◆ REQUIRED WORK
I'd like every line from the material below that has "memory" in it.

◆ DATA RECORDS

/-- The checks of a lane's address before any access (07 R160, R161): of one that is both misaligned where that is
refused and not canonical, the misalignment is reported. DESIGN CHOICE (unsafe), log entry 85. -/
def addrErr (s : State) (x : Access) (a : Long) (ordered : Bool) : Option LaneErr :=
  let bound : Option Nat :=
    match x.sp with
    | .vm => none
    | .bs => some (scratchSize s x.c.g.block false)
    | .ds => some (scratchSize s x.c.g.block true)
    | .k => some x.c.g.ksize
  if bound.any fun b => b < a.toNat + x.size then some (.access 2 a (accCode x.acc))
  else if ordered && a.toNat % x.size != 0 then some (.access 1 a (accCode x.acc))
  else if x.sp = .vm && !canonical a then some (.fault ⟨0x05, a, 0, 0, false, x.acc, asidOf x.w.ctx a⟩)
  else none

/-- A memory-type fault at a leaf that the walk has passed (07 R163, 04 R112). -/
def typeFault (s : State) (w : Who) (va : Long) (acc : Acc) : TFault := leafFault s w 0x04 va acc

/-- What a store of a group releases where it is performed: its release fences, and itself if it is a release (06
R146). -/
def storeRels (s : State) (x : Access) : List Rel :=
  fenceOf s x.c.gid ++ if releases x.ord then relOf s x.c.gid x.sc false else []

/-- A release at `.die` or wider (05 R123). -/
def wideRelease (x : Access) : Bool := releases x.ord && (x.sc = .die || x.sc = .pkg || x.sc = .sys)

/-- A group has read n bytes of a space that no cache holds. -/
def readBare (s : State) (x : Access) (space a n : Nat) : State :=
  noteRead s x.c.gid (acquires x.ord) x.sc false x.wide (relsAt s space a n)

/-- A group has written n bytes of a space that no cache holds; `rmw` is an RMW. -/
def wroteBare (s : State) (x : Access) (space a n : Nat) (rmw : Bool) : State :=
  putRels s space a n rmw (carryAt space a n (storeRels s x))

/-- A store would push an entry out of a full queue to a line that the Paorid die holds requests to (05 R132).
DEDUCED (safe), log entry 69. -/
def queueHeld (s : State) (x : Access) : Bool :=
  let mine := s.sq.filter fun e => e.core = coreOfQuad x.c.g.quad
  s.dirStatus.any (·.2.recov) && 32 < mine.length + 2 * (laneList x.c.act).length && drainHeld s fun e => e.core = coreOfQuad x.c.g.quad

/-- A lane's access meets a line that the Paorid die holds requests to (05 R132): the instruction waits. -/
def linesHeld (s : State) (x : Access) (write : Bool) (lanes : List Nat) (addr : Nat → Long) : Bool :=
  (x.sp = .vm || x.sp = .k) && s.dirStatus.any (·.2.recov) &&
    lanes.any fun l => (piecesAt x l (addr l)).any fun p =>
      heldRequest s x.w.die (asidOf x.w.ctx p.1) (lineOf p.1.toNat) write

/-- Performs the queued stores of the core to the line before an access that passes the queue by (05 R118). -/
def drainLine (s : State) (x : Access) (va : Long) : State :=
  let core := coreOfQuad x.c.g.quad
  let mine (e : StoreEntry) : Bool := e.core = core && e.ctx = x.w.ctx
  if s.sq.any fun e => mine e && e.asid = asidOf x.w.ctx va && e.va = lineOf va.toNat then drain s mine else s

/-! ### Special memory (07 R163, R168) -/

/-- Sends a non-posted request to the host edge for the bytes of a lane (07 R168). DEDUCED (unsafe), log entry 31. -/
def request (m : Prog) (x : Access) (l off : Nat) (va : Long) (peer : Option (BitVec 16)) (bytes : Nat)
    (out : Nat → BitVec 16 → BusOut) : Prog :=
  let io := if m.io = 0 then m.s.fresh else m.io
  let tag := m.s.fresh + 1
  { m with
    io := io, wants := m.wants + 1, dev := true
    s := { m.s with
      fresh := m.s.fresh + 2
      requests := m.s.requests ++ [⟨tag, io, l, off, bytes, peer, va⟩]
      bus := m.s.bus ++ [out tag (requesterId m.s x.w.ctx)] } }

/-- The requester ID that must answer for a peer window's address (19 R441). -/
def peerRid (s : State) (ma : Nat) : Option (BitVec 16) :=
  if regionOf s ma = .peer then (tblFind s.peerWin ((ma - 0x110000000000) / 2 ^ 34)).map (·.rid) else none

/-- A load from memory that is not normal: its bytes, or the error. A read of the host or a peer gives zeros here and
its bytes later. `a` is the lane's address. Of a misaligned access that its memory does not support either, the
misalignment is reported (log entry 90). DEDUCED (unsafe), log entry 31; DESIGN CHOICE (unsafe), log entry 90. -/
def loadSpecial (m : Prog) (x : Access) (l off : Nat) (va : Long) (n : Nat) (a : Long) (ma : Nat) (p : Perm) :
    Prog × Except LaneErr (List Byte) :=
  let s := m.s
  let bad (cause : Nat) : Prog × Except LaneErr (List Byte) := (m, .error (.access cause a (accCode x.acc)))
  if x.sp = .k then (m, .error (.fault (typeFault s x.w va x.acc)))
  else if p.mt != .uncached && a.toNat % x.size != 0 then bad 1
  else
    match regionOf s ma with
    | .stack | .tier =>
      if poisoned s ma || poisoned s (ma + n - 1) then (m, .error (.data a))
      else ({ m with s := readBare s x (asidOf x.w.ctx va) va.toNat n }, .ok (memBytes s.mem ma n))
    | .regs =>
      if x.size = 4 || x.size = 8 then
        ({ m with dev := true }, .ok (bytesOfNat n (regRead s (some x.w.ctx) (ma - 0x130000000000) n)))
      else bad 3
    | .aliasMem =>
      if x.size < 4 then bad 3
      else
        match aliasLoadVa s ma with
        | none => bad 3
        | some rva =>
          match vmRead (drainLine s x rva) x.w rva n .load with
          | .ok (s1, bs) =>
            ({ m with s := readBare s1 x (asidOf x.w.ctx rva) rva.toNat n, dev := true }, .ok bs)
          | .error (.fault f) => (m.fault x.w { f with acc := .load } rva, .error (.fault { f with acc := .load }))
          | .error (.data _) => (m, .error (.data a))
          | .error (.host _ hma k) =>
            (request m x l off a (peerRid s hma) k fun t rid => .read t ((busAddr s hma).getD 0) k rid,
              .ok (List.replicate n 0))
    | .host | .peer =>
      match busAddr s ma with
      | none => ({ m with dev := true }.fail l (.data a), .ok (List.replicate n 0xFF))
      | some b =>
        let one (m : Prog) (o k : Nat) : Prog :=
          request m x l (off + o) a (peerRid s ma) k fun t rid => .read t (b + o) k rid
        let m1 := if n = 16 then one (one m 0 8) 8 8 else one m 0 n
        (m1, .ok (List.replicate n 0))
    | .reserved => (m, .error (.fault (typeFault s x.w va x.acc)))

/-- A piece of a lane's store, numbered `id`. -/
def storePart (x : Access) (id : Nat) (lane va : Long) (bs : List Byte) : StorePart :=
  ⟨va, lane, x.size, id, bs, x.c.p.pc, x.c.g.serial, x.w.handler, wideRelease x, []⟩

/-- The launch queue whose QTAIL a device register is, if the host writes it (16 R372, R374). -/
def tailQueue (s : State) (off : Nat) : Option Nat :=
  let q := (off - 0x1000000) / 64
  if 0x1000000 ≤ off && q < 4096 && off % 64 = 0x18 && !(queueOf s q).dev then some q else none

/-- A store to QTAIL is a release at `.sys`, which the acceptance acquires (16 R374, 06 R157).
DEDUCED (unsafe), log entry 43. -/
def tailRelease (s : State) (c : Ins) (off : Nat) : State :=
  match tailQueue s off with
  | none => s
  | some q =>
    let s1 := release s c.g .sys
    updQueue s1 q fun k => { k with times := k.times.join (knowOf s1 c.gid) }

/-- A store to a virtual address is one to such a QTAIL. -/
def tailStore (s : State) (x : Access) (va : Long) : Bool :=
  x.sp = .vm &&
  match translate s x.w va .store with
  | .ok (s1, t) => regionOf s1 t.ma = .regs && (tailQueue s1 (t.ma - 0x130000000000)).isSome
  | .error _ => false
* * *
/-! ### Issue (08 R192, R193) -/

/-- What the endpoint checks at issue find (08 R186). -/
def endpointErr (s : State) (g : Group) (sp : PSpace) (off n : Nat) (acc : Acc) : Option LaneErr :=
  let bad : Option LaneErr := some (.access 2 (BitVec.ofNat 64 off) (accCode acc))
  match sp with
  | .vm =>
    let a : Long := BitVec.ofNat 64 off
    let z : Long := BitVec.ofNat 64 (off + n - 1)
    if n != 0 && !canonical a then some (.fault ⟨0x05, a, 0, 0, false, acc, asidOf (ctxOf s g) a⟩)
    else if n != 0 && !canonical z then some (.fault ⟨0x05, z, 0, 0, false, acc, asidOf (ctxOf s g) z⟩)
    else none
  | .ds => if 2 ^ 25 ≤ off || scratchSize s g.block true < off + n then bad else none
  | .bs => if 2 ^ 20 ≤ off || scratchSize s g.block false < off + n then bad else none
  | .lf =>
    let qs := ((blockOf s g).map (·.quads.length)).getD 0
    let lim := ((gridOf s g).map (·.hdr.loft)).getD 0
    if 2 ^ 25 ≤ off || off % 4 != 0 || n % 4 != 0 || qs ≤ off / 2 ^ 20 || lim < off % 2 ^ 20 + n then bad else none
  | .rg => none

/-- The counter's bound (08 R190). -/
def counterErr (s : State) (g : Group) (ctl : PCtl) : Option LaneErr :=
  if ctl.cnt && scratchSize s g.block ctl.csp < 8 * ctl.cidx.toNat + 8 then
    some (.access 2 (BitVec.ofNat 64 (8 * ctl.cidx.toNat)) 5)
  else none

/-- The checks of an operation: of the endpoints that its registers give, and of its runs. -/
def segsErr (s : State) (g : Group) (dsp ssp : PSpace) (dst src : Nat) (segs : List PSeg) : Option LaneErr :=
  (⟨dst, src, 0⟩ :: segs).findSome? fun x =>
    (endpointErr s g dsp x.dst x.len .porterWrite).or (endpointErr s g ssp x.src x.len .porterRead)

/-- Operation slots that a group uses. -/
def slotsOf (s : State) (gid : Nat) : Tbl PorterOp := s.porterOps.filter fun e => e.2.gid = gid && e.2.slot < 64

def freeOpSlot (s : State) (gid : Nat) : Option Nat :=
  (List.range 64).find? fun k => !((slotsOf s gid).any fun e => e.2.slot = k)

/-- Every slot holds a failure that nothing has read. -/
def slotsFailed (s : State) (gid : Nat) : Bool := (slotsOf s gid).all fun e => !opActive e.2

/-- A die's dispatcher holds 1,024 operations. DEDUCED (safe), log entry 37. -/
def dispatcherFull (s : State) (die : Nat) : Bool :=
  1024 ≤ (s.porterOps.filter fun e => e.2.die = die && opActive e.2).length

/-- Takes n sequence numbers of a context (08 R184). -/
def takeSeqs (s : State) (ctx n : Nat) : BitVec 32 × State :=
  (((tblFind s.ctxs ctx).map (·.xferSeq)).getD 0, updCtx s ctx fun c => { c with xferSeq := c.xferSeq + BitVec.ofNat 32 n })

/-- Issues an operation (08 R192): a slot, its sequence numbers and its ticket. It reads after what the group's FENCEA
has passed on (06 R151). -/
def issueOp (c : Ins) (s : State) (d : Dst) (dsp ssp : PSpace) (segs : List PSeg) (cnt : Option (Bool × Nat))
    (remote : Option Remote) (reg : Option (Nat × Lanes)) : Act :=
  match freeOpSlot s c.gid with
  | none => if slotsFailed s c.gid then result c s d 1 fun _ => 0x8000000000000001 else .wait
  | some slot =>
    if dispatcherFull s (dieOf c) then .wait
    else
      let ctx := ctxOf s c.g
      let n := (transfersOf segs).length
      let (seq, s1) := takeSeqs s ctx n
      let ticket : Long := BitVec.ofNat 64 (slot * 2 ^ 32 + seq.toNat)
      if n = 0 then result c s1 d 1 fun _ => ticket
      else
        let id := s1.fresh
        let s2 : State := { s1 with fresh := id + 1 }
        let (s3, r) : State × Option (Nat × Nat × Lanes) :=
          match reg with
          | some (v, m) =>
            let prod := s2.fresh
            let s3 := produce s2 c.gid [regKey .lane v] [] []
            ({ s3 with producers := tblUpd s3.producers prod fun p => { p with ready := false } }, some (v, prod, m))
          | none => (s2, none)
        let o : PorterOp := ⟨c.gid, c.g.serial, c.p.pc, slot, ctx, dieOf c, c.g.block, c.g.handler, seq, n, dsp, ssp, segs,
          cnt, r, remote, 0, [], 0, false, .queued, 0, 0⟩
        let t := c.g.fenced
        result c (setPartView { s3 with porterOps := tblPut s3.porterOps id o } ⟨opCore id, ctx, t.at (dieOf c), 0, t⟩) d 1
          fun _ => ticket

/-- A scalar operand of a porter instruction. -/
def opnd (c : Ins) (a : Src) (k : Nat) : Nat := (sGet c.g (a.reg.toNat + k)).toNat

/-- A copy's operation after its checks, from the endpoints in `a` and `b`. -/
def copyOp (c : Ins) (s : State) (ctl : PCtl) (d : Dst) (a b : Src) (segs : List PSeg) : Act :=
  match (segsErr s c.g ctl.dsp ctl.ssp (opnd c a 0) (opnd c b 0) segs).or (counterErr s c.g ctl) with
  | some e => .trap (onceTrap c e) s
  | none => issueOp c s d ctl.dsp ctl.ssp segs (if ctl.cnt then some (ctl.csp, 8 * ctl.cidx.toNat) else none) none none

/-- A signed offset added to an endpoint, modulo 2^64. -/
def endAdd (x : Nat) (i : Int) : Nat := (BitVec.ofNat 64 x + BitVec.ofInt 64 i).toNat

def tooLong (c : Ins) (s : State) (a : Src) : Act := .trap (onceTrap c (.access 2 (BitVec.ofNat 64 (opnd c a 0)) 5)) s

◆ WRITTEN RESPONSE
/-- A memory-type fault at a leaf that the walk has passed (07 R163, 04 R112). -/
/-! ### Special memory (07 R163, R168) -/
/-- A load from memory that is not normal: its bytes, or the error. A read of the host or a peer gives zeros here and
its bytes later. `a` is the lane's address. Of a misaligned access that its memory does not support either, the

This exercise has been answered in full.